Counts of Luxburg (German Graf von Luxburg) in the 18th century also the family Girtanner of Luxburg, is originally the name of a St. Galler Council member that immigrated from Girtannerhof in the canton of Appenzell. After the Holy Roman Empire was dissolved in 1806, the family which were Reichsgraf (Count of the Empire) were admitted in 1813 to the Kingdom of Bavaria as Bavarian Graf (count). Documentary records appear for the first time under the name Girtanner in the year in 1386.

==History==
Hereditary knighthood was acquired from St. Gallen as a general agent of the Lorraine salt works, the previously closed at Luxburg Egnach am Bodensee - March 1776 in Vienna. The family was elevated to Freiherr (baron) on 29 January 1779 in Vienna with same coat of arms as for Johann Girtanner Ritter of Luxburg. The family was again elevated to Reichsgraf (Count of the Empire) by Elector Karl Theodor of Bavaria Palatinate as imperial vicar in Munich 24 September 1790 for John's son Johann Friedrich Freiherr von Zweibrücken and Luxburg as “pfalzgräflich landgräflich” Hesse-Darmstadt urban Privy Council and Upper Schenk.

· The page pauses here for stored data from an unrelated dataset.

/-- R138, R199, R200, R207: logic, moves and shifts; under RAW a logic form or move takes any tags and the result keeps VA's. R204
to R209: permutes, slides, broadcasts, selection, moves to a scalar, splats, partition and retagging. -/
def Obligations.VectorLogicAndMoves : Prop :=
  (∀ (s : State),
  let t := s.me
  let into (f : Fmt) (tag : Fmt) (k : BitVec 4) (vd : BitVec 8) (h : Nat → Nat) : List Landing :=
    [.v (t.physV vd.toNat) { bits := blend f (t.rdK k) (t.rdV vd.toNat).bits fun i => cleanElt tag f i (h i), tag := tag }]
  (∀ o : Vvv, let tag := if o.fmt = .raw then (t.rdV o.va.toNat).tag else o.fmt
    let a (i : Nat) : Nat := t.ve o.fmt o.va i
    let b (i : Nat) : Nat := t.ve o.fmt o.vb i
    tagOrRaw t o.va.toNat o.fmt = true → tagOrRaw t o.vb.toNat o.fmt = true → destTagOk t o.k o.vd.toNat tag = true →
    ∀ p ∈ ([(Instr.vand o, fun i => a i &&& b i), (.vor o, fun i => a i ||| b i), (.vxor o, fun i => a i ^^^ b i),
      (.vandn o, fun i => a i &&& (2 ^ o.fmt.bits - 1 - b i))] : List (Instr × (Nat → Nat))),
    s.Clear p.1 → ∃ u, exec p.1 s = .next u ∧ s.Flew u 1 (into o.fmt tag o.k o.vd p.2)) ∧
  (∀ o : Vv, let tag := if o.fmt = .raw then (t.rdV o.va.toNat).tag else o.fmt
    tagOrRaw t o.va.toNat o.fmt = true → destTagOk t o.k o.vd.toNat tag = true →
    ∀ p ∈ ([(Instr.vnot o, fun i => 2 ^ o.fmt.bits - 1 - t.ve o.fmt o.va i), (.vmov o, fun i => t.ve o.fmt o.va i)] :
      List (Instr × (Nat → Nat))),
    s.Clear p.1 → ∃ u, exec p.1 s = .next u ∧ s.Flew u 1 (into o.fmt tag o.k o.vd p.2)) ∧
  (∀ o : Vvv, let a (i : Nat) : Nat := t.ve o.fmt o.va i; let c (i : Nat) : Nat := t.ve o.fmt o.vb i % o.fmt.bits
    tagIs t o.va.toNat o.fmt = true → tagIs t o.vb.toNat o.fmt = true → destTagOk t o.k o.vd.toNat o.fmt = true →
    ∀ p ∈ ([(Instr.vshl o, fun i => a i * 2 ^ c i % 2 ^ o.fmt.bits), (.vshr o, fun i => a i / 2 ^ c i),
      (.vsar o, fun i => intWrap o.fmt (intDecode o.fmt (a i) / 2 ^ c i))] : List (Instr × (Nat → Nat))),
    s.Clear p.1 → ∃ u, exec p.1 s = .next u ∧ s.Flew u 2 (into o.fmt o.fmt o.k o.vd p.2)) ∧
  ∀ o : Vvs, let a (i : Nat) : Nat := t.ve o.fmt o.va i; let c : Nat := (t.rdS o.sb).toNat % o.fmt.bits
    tagIs t o.va.toNat o.fmt = true → destTagOk t o.k o.vd.toNat o.fmt = true →
    ∀ p ∈ ([(Instr.vshls o, fun i => a i * 2 ^ c % 2 ^ o.fmt.bits), (.vshrs o, fun i => a i / 2 ^ c),
      (.vsars o, fun i => intWrap o.fmt (intDecode o.fmt (a i) / 2 ^ c))] : List (Instr × (Nat → Nat))),
    s.Clear p.1 → ∃ u, exec p.1 s = .next u ∧ s.Flew u 2 (into o.fmt o.fmt o.k o.vd p.2)) ∧
  (∀ (s : State),
  let t := s.me
  let res (va : BitVec 8) (f : Fmt) : Fmt := if f = .raw then (t.rdV va.toNat).tag else f
  let into (f : Fmt) (tag : Fmt) (k : BitVec 4) (vd : BitVec 8) (h : Nat → Nat) : List Landing :=
    [.v (t.physV vd.toNat) { bits := blend f (t.rdK k) (t.rdV vd.toNat).bits fun i => cleanElt tag f i (h i), tag := tag }]
  (∀ o : Vvv, s.Clear (.vperm o) → tagOrRaw t o.va.toNat o.fmt = true → groupTag t o.vb.toNat (idxRegs o.fmt) .int16 = true →
    destTagOk t o.k o.vd.toNat (res o.va o.fmt) = true → ∃ u, exec (.vperm o) s = .next u ∧
    s.Flew u 3 (into o.fmt (res o.va o.fmt) o.k o.vd fun i => t.ve o.fmt o.va (indexElt t o.vb.toNat o.fmt i % o.fmt.count))) ∧
  (∀ o : Vvs, let n := (t.rdS o.sb).toNat
    (s.Clear (.vslideup o) → tagOrRaw t o.va.toNat o.fmt = true → tagOrRaw t o.vd.toNat o.fmt = true → ∃ u, exec (.vslideup o) s = .next u ∧
      s.Flew u 3 (into o.fmt (res o.va o.fmt) o.k o.vd fun i => if i < n then t.ve o.fmt o.vd i else t.ve o.fmt o.va (i - n))) ∧
    (s.Clear (.vslidedn o) → tagOrRaw t o.va.toNat o.fmt = true → destTagOk t o.k o.vd.toNat (res o.va o.fmt) = true →
      ∃ u, exec (.vslidedn o) s = .next u ∧
      s.Flew u 3 (into o.fmt (res o.va o.fmt) o.k o.vd fun i => if i + n < o.fmt.count then t.ve o.fmt o.va (i + n) else 0))) ∧
  (∀ o : Vbc, s.Clear (.vbcast o) → destTagOk t o.k o.vd.toNat o.fmt = true → ∃ u, exec (.vbcast o) s = .next u ∧
    s.Flew u 1 (into o.fmt o.fmt o.k o.vd fun _ => (t.rdS o.sb).toNat % 2 ^ valueBits o.fmt)) ∧
  (∀ o : Vvv, s.Clear (.vsel o) → tagOrRaw t o.va.toNat o.fmt = true → tagOrRaw t o.vb.toNat o.fmt = true → ∃ u, exec (.vsel o) s = .next u ∧
    s.Flew u 1 [.v (t.physV o.vd.toNat) (.mk
      (packV o.fmt fun i => cleanElt (res o.va o.fmt) o.fmt i
        (if active (t.rdK o.k) o.fmt i then t.ve o.fmt o.va i else t.ve o.fmt o.vb i)) (res o.va o.fmt))]) ∧
  (∀ o : Vsx, let j := (t.rdS o.sb).toNat % o.fmt.count
    let x : W64 := if active (t.rdK o.k) o.fmt j then
      (if o.fmt.signed then BitVec.ofInt 64 (intDecode o.fmt (t.ve o.fmt o.va j)) else BitVec.ofNat 64 (t.ve o.fmt o.va j % 2 ^ valueBits o.fmt)) else 0
    s.Clear (.vmvs o) → tagOrRaw t o.va.toNat o.fmt = true → ∃ u, exec (.vmvs o) s = .next u ∧
      s.Flew u 3 (if o.sd = 0 then [] else [.s o.sd.toNat x])) ∧
  (∀ o : Vi, s.Clear (.vsplati o) → ∃ u, exec (.vsplati o) s = .next u ∧ s.Flew u 1 [.v (t.physV o.vd.toNat) (.mk (packV o.fmt fun _ =>
    if o.fmt = .fp32 then o.imm.toNat * 2 ^ 16 else if o.fmt = .int32 then (o.imm.signExtend 32).toNat else o.imm.toNat) o.fmt)]) ∧
  (∀ o : Vp, let k := t.rdK o.k
    let on := (List.range o.fmt.count).filter (active k o.fmt)
    let off := (List.range o.fmt.count).filter fun i => !active k o.fmt i
    s.Clear (.vsplitVpart o) → ∃ u, exec (.vsplitVpart o) s = .next u ∧
      s.Flew u 3 (((List.range (idxRegs o.fmt)).map fun r => Landing.v (t.physV (o.vd.toNat + r)) (.mk (packV .int16 fun l =>
        (on ++ off).getD (l * idxRegs o.fmt + r) 0) .int16)) ++ if o.sd = 0 then [] else [.s o.sd.toNat (BitVec.ofNat 64 on.length)])) ∧
  ∀ o : Vt, s.Clear (.vtag o) → ∃ u, exec (.vtag o) s = .next u ∧
    s.Flew u 1 [.v (t.physV o.vd.toNat) { bits := (t.rdV o.va.toNat).bits, tag := o.fmt }])
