/-! A core replaced. -/

@[simp] theorem State.setCore_cur (s : State) (c : Nat) (x : Core) : (s.setCore c x).cur = s.cur := rfl
@[simp] theorem State.setCore_slot (s : State) (c : Nat) (x : Core) : (s.setCore c x).slot = s.slot := rfl
@[simp] theorem State.setCore_strands (s : State) (c : Nat) (x : Core) : (s.setCore c x).strands = s.strands := rfl
@[simp] theorem State.setCore_leaves (s : State) (c : Nat) (x : Core) : (s.setCore c x).leaves = s.leaves := rfl
@[simp] theorem State.setCore_vfs (s : State) (c : Nat) (x : Core) : (s.setCore c x).vfs = s.vfs := rfl
@[simp] theorem State.setCore_queues (s : State) (c : Nat) (x : Core) : (s.setCore c x).queues = s.queues := rfl
@[simp] theorem State.setCore_hbm (s : State) (c : Nat) (x : Core) : (s.setCore c x).hbm = s.hbm := rfl
@[simp] theorem State.setCore_hbmKeys (s : State) (c : Nat) (x : Core) : (s.setCore c x).hbmKeys = s.hbmKeys := rfl
@[simp] theorem State.setCore_host (s : State) (c : Nat) (x : Core) : (s.setCore c x).host = s.host := rfl
@[simp] theorem State.setCore_pool (s : State) (c : Nat) (x : Core) : (s.setCore c x).pool = s.pool := rfl
@[simp] theorem State.setCore_contexts (s : State) (c : Nat) (x : Core) : (s.setCore c x).contexts = s.contexts := rfl
@[simp] theorem State.setCore_gangs (s : State) (c : Nat) (x : Core) : (s.setCore c x).gangs = s.gangs := rfl
@[simp] theorem State.setCore_gangsWritten (s : State) (c : Nat) (x : Core) : (s.setCore c x).gangsWritten = s.gangsWritten := rfl
@[simp] theorem State.setCore_faultedGangs (s : State) (c : Nat) (x : Core) : (s.setCore c x).faultedGangs = s.faultedGangs := rfl
@[simp] theorem State.setCore_allot (s : State) (c : Nat) (x : Core) : (s.setCore c x).allot = s.allot := rfl
@[simp] theorem State.setCore_routes (s : State) (c : Nat) (x : Core) : (s.setCore c x).routes = s.routes := rfl
@[simp] theorem State.setCore_kbshare (s : State) (c : Nat) (x : Core) : (s.setCore c x).kbshare = s.kbshare := rfl
@[simp] theorem State.setCore_plcshare (s : State) (c : Nat) (x : Core) : (s.setCore c x).plcshare = s.plcshare := rfl
@[simp] theorem State.setCore_rkslots (s : State) (c : Nat) (x : Core) : (s.setCore c x).rkslots = s.rkslots := rfl
@[simp] theorem State.setCore_poolRegions (s : State) (c : Nat) (x : Core) : (s.setCore c x).poolRegions = s.poolRegions := rfl
@[simp] theorem State.setCore_poolLines (s : State) (c : Nat) (x : Core) : (s.setCore c x).poolLines = s.poolLines := rfl
@[simp] theorem State.setCore_slotWas (s : State) (c : Nat) (x : Core) : (s.setCore c x).slotWas = s.slotWas := rfl
@[simp] theorem State.setCore_slotView (s : State) (c : Nat) (x : Core) : (s.setCore c x).slotView = s.slotView := rfl
@[simp] theorem State.setCore_poolClear (s : State) (c : Nat) (x : Core) : (s.setCore c x).poolClear = s.poolClear := rfl
@[simp] theorem State.setCore_spares (s : State) (c : Nat) (x : Core) : (s.setCore c x).spares = s.spares := rfl
@[simp] theorem State.setCore_poolBad (s : State) (c : Nat) (x : Core) : (s.setCore c x).poolBad = s.poolBad := rfl
@[simp] theorem State.setCore_trees (s : State) (c : Nat) (x : Core) : (s.setCore c x).trees = s.trees := rfl
@[simp] theorem State.setCore_nodes (s : State) (c : Nat) (x : Core) : (s.setCore c x).nodes = s.nodes := rfl
@[simp] theorem State.setCore_routerGangs (s : State) (c : Nat) (x : Core) : (s.setCore c x).routerGangs = s.routerGangs := rfl
@[simp] theorem State.setCore_links (s : State) (c : Nat) (x : Core) : (s.setCore c x).links = s.links := rfl
@[simp] theorem State.setCore_linkTry (s : State) (c : Nat) (x : Core) : (s.setCore c x).linkTry = s.linkTry := rfl
@[simp] theorem State.setCore_portWait (s : State) (c : Nat) (x : Core) : (s.setCore c x).portWait = s.portWait := rfl
@[simp] theorem State.setCore_pkg (s : State) (c : Nat) (x : Core) : (s.setCore c x).pkg = s.pkg := rfl
@[simp] theorem State.setCore_leafOk (s : State) (c : Nat) (x : Core) : (s.setCore c x).leafOk = s.leafOk := rfl
@[simp] theorem State.setCore_minimal (s : State) (c : Nat) (x : Core) : (s.setCore c x).minimal = s.minimal := rfl
@[simp] theorem State.setCore_starts (s : State) (c : Nat) (x : Core) : (s.setCore c x).starts = s.starts := rfl
@[simp] theorem State.setCore_isReady (s : State) (c : Nat) (x : Core) : (s.setCore c x).isReady = s.isReady := rfl
@[simp] theorem State.setCore_bootCause (s : State) (c : Nat) (x : Core) : (s.setCore c x).bootCause = s.bootCause := rfl
@[simp] theorem State.setCore_fwver (s : State) (c : Nat) (x : Core) : (s.setCore c x).fwver = s.fwver := rfl
@[simp] theorem State.setCore_flashen (s : State) (c : Nat) (x : Core) : (s.setCore c x).flashen = s.flashen := rfl
@[simp] theorem State.setCore_flash (s : State) (c : Nat) (x : Core) : (s.setCore c x).flash = s.flash := rfl
@[simp] theorem State.setCore_powered (s : State) (c : Nat) (x : Core) : (s.setCore c x).powered = s.powered := rfl
@[simp] theorem State.setCore_starting (s : State) (c : Nat) (x : Core) : (s.setCore c x).starting = s.starting := rfl
@[simp] theorem State.setCore_startAt (s : State) (c : Nat) (x : Core) : (s.setCore c x).startAt = s.startAt := rfl
@[simp] theorem State.setCore_mpDown (s : State) (c : Nat) (x : Core) : (s.setCore c x).mpDown = s.mpDown := rfl
@[simp] theorem State.setCore_mpNext (s : State) (c : Nat) (x : Core) : (s.setCore c x).mpNext = s.mpNext := rfl
@[simp] theorem State.setCore_watts (s : State) (c : Nat) (x : Core) : (s.setCore c x).watts = s.watts := rfl
@[simp] theorem State.setCore_tj (s : State) (c : Nat) (x : Core) : (s.setCore c x).tj = s.tj := rfl
@[simp] theorem State.setCore_thwarnBit (s : State) (c : Nat) (x : Core) : (s.setCore c x).thwarnBit = s.thwarnBit := rfl
@[simp] theorem State.setCore_linkerr (s : State) (c : Nat) (x : Core) : (s.setCore c x).linkerr = s.linkerr := rfl
@[simp] theorem State.setCore_routerAsks (s : State) (c : Nat) (x : Core) : (s.setCore c x).routerAsks = s.routerAsks := rfl
@[simp] theorem State.setCore_routerTxn (s : State) (c : Nat) (x : Core) : (s.setCore c x).routerTxn = s.routerTxn := rfl
@[simp] theorem State.setCore_linktr (s : State) (c : Nat) (x : Core) : (s.setCore c x).linktr = s.linktr := rfl
@[simp] theorem State.setCore_mphb (s : State) (c : Nat) (x : Core) : (s.setCore c x).mphb = s.mphb := rfl
@[simp] theorem State.setCore_hbmwin (s : State) (c : Nat) (x : Core) : (s.setCore c x).hbmwin = s.hbmwin := rfl
@[simp] theorem State.setCore_ptcfg (s : State) (c : Nat) (x : Core) : (s.setCore c x).ptcfg = s.ptcfg := rfl
@[simp] theorem State.setCore_lock (s : State) (c : Nat) (x : Core) : (s.setCore c x).lock = s.lock := rfl
@[simp] theorem State.setCore_unlocked (s : State) (c : Nat) (x : Core) : (s.setCore c x).unlocked = s.unlocked := rfl
@[simp] theorem State.setCore_offset (s : State) (c : Nat) (x : Core) : (s.setCore c x).offset = s.offset := rfl
@[simp] theorem State.setCore_goodSyncs (s : State) (c : Nat) (x : Core) : (s.setCore c x).goodSyncs = s.goodSyncs := rfl
@[simp] theorem State.setCore_syncAt (s : State) (c : Nat) (x : Core) : (s.setCore c x).syncAt = s.syncAt := rfl
@[simp] theorem State.setCore_syncNext (s : State) (c : Nat) (x : Core) : (s.setCore c x).syncNext = s.syncNext := rfl
@[simp] theorem State.setCore_pdelayT1 (s : State) (c : Nat) (x : Core) : (s.setCore c x).pdelayT1 = s.pdelayT1 := rfl
@[simp] theorem State.setCore_pdelayT2 (s : State) (c : Nat) (x : Core) : (s.setCore c x).pdelayT2 = s.pdelayT2 := rfl
@[simp] theorem State.setCore_pdelayT4 (s : State) (c : Nat) (x : Core) : (s.setCore c x).pdelayT4 = s.pdelayT4 := rfl
@[simp] theorem State.setCore_linkDelay (s : State) (c : Nat) (x : Core) : (s.setCore c x).linkDelay = s.linkDelay := rfl
@[simp] theorem State.setCore_slew (s : State) (c : Nat) (x : Core) : (s.setCore c x).slew = s.slew := rfl
@[simp] theorem State.setCore_spdm (s : State) (c : Nat) (x : Core) : (s.setCore c x).spdm = s.spdm := rfl
@[simp] theorem State.setCore_now (s : State) (c : Nat) (x : Core) : (s.setCore c x).now = s.now := rfl
@[simp] theorem State.setCore_nowFrac (s : State) (c : Nat) (x : Core) : (s.setCore c x).nowFrac = s.nowFrac := rfl
@[simp] theorem State.setCore_clk (s : State) (c : Nat) (x : Core) : (s.setCore c x).clk = s.clk := rfl
@[simp] theorem State.setCore_turn (s : State) (c : Nat) (x : Core) : (s.setCore c x).turn = s.turn := rfl
@[simp] theorem State.setCore_agenda (s : State) (c : Nat) (x : Core) : (s.setCore c x).agenda = s.agenda := rfl
@[simp] theorem State.setCore_inbox (s : State) (c : Nat) (x : Core) : (s.setCore c x).inbox = s.inbox := rfl
@[simp] theorem State.setCore_timers (s : State) (c : Nat) (x : Core) : (s.setCore c x).timers = s.timers := rfl
@[simp] theorem State.setCore_out (s : State) (c : Nat) (x : Core) : (s.setCore c x).out = s.out := rfl
@[simp] theorem State.setCore_freeCount (s : State) (c : Nat) (x : Core) : (s.setCore c x).freeCount = s.freeCount := rfl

The family was enrolled in the Kingdom of Bavaria to the Count Class 11 January 1813 for the latter's son Friedrich Graf von Luxburg as Bavarian Royal Chamberlain and Ambassador to Kassel.

==Coat of arms==
By a silver St. Andrew's cross of red and blue diagonally quartered and topped with green heart shield, in a seated natural lynx, the oblique left bar of the St. Andrew's Cross has six top ousted gold studded brown Hifthörnern, the oblique right bar with six brown arrows one after the other with steel spikes and red feathers . Two helmets, on the right with blue and silver covers the lynx sitting on the left with red- silver covers a split of red and blue eagle wings, topped with a silver slant right bar is an arrow as imSchild . Sign High : Two resist seeing natural lynx . Banner below the coat of arms with the motto of Luxburg family Leo Lex Lux.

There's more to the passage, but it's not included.